Thursday, August 27, 2009

"Mr. Jones" by Counting Crows (1994)



1994. My last year of high school and first year of university. "Alternative" music is as popular as it has ever been and ever will be. Kurt Cobain has just killed himself but Pearl Jam, Alice in Chains and God knows who else from Seattle are still there to keep up the overly serious moping.

I had spent my whole life listening to 'alternative' radio stations and watching 'alternative' video shows (yes, there was a time when non-music TV channels had 'video shows', just like they'd have a 'news broadcast'). This was a time for redemption! A time when my musical tastes were vindicated!

I was bored out of my mind.

Stuck in my university dorm with whiny white males shrieking at me on all sides, I became about as contrary as I could be. I responded by blasting out Neil Diamond and Johnny Cash - before they became cool, mind you, before Rick Rubin had 'rehabilitated' both of them in the minds of 'cool kids'.

I get no credit for my progressive music tastes...

Anyway, I was still very much into new music. There was a lot of new stuff I was digging and exploring at the time - both inside and outside the mainstream. Well, in any case, the 'mainstream/alternative' spectrum had been altered, and first-year university students are obsessed with being as 'alternative' as they can be (not just musically, of course), yet within that range I found myself with pretty catholic musical tastes.

Adam Duritz has found plenty of ways in the years since to annoy the bollocks off of me (dating Jennifer Aniston, for example). Yet this initial volley still inspires me. It's almost Dave Matthews Band or even Spin Doctors, and sooner or later it's bound to soundtrack a beer commercial, yet there is something real and genuine here. Wikipedia claims that Duritz suffers from dissociative disorder. I would have no idea about that, but if it's true, it would make a more than a little sense - or rather, this song might make a little more sense. I've never seen Counting Crows live, and if I've seen a video for this song it doesn't stick in my mind, but I imagine Duritz singing it in a kind of spaced-out reverie. He seems to be well in his own world here, emoting to and about his Dylan-rip-off acquaintance (note: if you're stealing your signature song's archetype from a Bob Dylan song, you might not want to actually say "I want to be Bob Dylan" in your lyrics). He doesn't quite take flight, but you sense that he performs this song without really any awareness of the people around him.

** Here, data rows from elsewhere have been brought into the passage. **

-- ==== Sys2Proof/Laws/Frames.lean ====
section
/-! SUPPORT. What each shared operation leaves alone: every block it does not act on, the pulses that move a sheet, and
the memory junction apart from the agent's queue. -/

namespace Sys2Proof.Machine

variable (s : State)

@[simp] theorem State.begin_keeps :
    s.begin.tick = s.tick ∧ s.begin.config = s.config ∧ s.begin.lines = s.lines ∧ s.begin.memory = s.memory
    ∧ s.begin.junction = s.junction ∧ s.begin.plan = s.plan ∧ s.begin.buffers = s.buffers
    ∧ s.begin.scheduler = s.scheduler ∧ s.begin.tracker = s.tracker ∧ s.begin.output = s.output
    ∧ s.begin.drive = s.drive ∧ s.begin.run = s.run ∧ s.begin.log = s.log ∧ s.begin.attention = s.attention
    ∧ s.begin.pulses = [] ∧ s.begin.freeCount = s.freeCount + 1 ∧ s.begin.pending = s.pending := by
  simp [State.begin]

@[simp] theorem State.pulse_keeps (p : Pulse) :
    (s.pulse p).tick = s.tick ∧ (s.pulse p).config = s.config ∧ (s.pulse p).lines = s.lines
    ∧ (s.pulse p).memory = s.memory ∧ (s.pulse p).junction = s.junction ∧ (s.pulse p).plan = s.plan
    ∧ (s.pulse p).buffers = s.buffers ∧ (s.pulse p).scheduler = s.scheduler ∧ (s.pulse p).tracker = s.tracker
    ∧ (s.pulse p).output = s.output ∧ (s.pulse p).drive = s.drive ∧ (s.pulse p).run = s.run
    ∧ (s.pulse p).log = s.log ∧ (s.pulse p).attention = s.attention ∧ (s.pulse p).pulses = s.pulses ++ [p]
    ∧ (s.pulse p).freeCount = s.freeCount ∧ (s.pulse p).pending = s.pending := by
  simp [State.pulse]

@[simp] theorem Junction.rest_queue (j : Junction) (q : List RecordOp) :
    Junction.rest { j with agentQueue := q } = j.rest := rfl

@[simp] theorem Pulse.eject_movesSheet (d : Destination) : (Pulse.eject d).movesSheet = false := rfl

@[simp] theorem State.raiseE_keeps (c : ECondition) :
    (s.raiseE c).tick = s.tick ∧ (s.raiseE c).config = s.config ∧ (s.raiseE c).lines = s.lines
    ∧ (s.raiseE c).memory = s.memory ∧ (s.raiseE c).junction = s.junction ∧ (s.raiseE c).plan = s.plan
    ∧ (s.raiseE c).buffers = s.buffers ∧ (s.raiseE c).scheduler = s.scheduler ∧ (s.raiseE c).tracker = s.tracker
    ∧ (s.raiseE c).output = s.output ∧ (s.raiseE c).drive = s.drive ∧ (s.raiseE c).run = s.run
    ∧ (s.raiseE c).log = s.log ∧ (s.raiseE c).pulses = s.pulses ∧ (s.raiseE c).freeCount = s.freeCount
    ∧ (s.raiseE c).pending = s.pending := by
  simp [State.raiseE]

@[simp] theorem State.raiseP_keeps (c : PCondition) :
    (s.raiseP c).tick = s.tick ∧ (s.raiseP c).config = s.config ∧ (s.raiseP c).lines = s.lines
    ∧ (s.raiseP c).memory = s.memory ∧ (s.raiseP c).junction = s.junction ∧ (s.raiseP c).plan = s.plan
    ∧ (s.raiseP c).buffers = s.buffers ∧ (s.raiseP c).scheduler = s.scheduler ∧ (s.raiseP c).tracker = s.tracker
    ∧ (s.raiseP c).output = s.output ∧ (s.raiseP c).drive = s.drive ∧ (s.raiseP c).run = s.run
    ∧ (s.raiseP c).log = s.log ∧ (s.raiseP c).pulses = s.pulses ∧ (s.raiseP c).freeCount = s.freeCount
    ∧ (s.raiseP c).pending = s.pending := by
  simp [State.raiseP]

@[simp] theorem State.clearE_keeps :
    (s.clearE).tick = s.tick ∧ (s.clearE).config = s.config ∧ (s.clearE).lines = s.lines
    ∧ (s.clearE).memory = s.memory ∧ (s.clearE).junction = s.junction ∧ (s.clearE).plan = s.plan
    ∧ (s.clearE).buffers = s.buffers ∧ (s.clearE).scheduler = s.scheduler ∧ (s.clearE).tracker = s.tracker
    ∧ (s.clearE).output = s.output ∧ (s.clearE).drive = s.drive ∧ (s.clearE).run = s.run ∧ (s.clearE).log = s.log
    ∧ (s.clearE).pulses = s.pulses ∧ (s.clearE).freeCount = s.freeCount ∧ (s.clearE).pending = s.pending := by
  simp [State.clearE]

@[simp] theorem State.clearP_keeps :
    (s.clearP).tick = s.tick ∧ (s.clearP).config = s.config ∧ (s.clearP).lines = s.lines
    ∧ (s.clearP).memory = s.memory ∧ (s.clearP).junction = s.junction ∧ (s.clearP).plan = s.plan
    ∧ (s.clearP).buffers = s.buffers ∧ (s.clearP).scheduler = s.scheduler ∧ (s.clearP).tracker = s.tracker
    ∧ (s.clearP).output = s.output ∧ (s.clearP).drive = s.drive ∧ (s.clearP).run = s.run ∧ (s.clearP).log = s.log
    ∧ (s.clearP).pulses = s.pulses ∧ (s.clearP).freeCount = s.freeCount ∧ (s.clearP).pending = s.pending := by
  simp [State.clearP]

@[simp] theorem State.ask_keeps (op : RecordOp) :
    (s.ask op).tick = s.tick ∧ (s.ask op).config = s.config ∧ (s.ask op).lines = s.lines
    ∧ (s.ask op).memory = s.memory ∧ (s.ask op).plan = s.plan ∧ (s.ask op).buffers = s.buffers
    ∧ (s.ask op).scheduler = s.scheduler ∧ (s.ask op).tracker = s.tracker ∧ (s.ask op).output = s.output
    ∧ (s.ask op).drive = s.drive ∧ (s.ask op).run = s.run ∧ (s.ask op).log = s.log
    ∧ (s.ask op).attention = s.attention ∧ (s.ask op).pulses = s.pulses ∧ (s.ask op).freeCount = s.freeCount
    ∧ (s.ask op).pending = s.pending ∧ (s.ask op).junction.rest = s.junction.rest := by
  simp [State.ask]

@[simp] theorem State.grant_keeps :
    (s.grant).tick = s.tick ∧ (s.grant).config = s.config ∧ (s.grant).lines = s.lines ∧ (s.grant).memory = s.memory
    ∧ (s.grant).plan = s.plan ∧ (s.grant).buffers = s.buffers ∧ (s.grant).scheduler = s.scheduler
    ∧ (s.grant).tracker = s.tracker ∧ (s.grant).output = s.output ∧ (s.grant).drive = s.drive
    ∧ (s.grant).run = s.run ∧ (s.grant).log = s.log ∧ (s.grant).attention = s.attention
    ∧ (s.grant).pulses = s.pulses ∧ (s.grant).freeCount = s.freeCount ∧ (s.grant).pending = s.pending := by
  simp [State.grant]

@[simp] theorem State.releasePort_keeps :
    (s.releasePort).tick = s.tick ∧ (s.releasePort).config = s.config ∧ (s.releasePort).lines = s.lines
    ∧ (s.releasePort).memory = s.memory ∧ (s.releasePort).plan = s.plan ∧ (s.releasePort).buffers = s.buffers
    ∧ (s.releasePort).scheduler = s.scheduler ∧ (s.releasePort).tracker = s.tracker
    ∧ (s.releasePort).output = s.output ∧ (s.releasePort).drive = s.drive ∧ (s.releasePort).run = s.run
    ∧ (s.releasePort).log = s.log ∧ (s.releasePort).attention = s.attention ∧ (s.releasePort).pulses = s.pulses
    ∧ (s.releasePort).freeCount = s.freeCount ∧ (s.releasePort).pending = s.pending := by
  simp [State.releasePort]

@[simp] theorem State.continueOp_keeps (op : RecordOp) :
    (s.continueOp op).tick = s.tick ∧ (s.continueOp op).config = s.config ∧ (s.continueOp op).lines = s.lines
    ∧ (s.continueOp op).memory = s.memory ∧ (s.continueOp op).plan = s.plan ∧ (s.continueOp op).buffers = s.buffers
    ∧ (s.continueOp op).scheduler = s.scheduler ∧ (s.continueOp op).tracker = s.tracker
    ∧ (s.continueOp op).output = s.output ∧ (s.continueOp op).drive = s.drive ∧ (s.continueOp op).run = s.run
    ∧ (s.continueOp op).log = s.log ∧ (s.continueOp op).attention = s.attention
    ∧ (s.continueOp op).pulses = s.pulses ∧ (s.continueOp op).freeCount = s.freeCount
    ∧ (s.continueOp op).pending = s.pending ∧ (s.continueOp op).junction.rest = s.junction.rest := by
  simp [State.continueOp]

If it's so, that might be creepy, but it taps into something transportative about the best music that I constantly find myself looking for. Music should send the listener somewhere. It needn't send the performer somewhere, but if it does, it can create a bond between listener and performer - a bond, of course, later undone if the performer happens to be kind of a wanker. Adam Duritz is, clearly, speaking a load of rubbish here about whatever comes into his head ("Grey is my favourite colour; I felt so symbolic yesterday. If I knew Picasso, I would find myself a grey guitar and play") and I imagine listening to a dozen songs just like "Mr. Jones" would be a fresh hell. Yet as a one-off, as a novelty, "Mr. Jones" still works.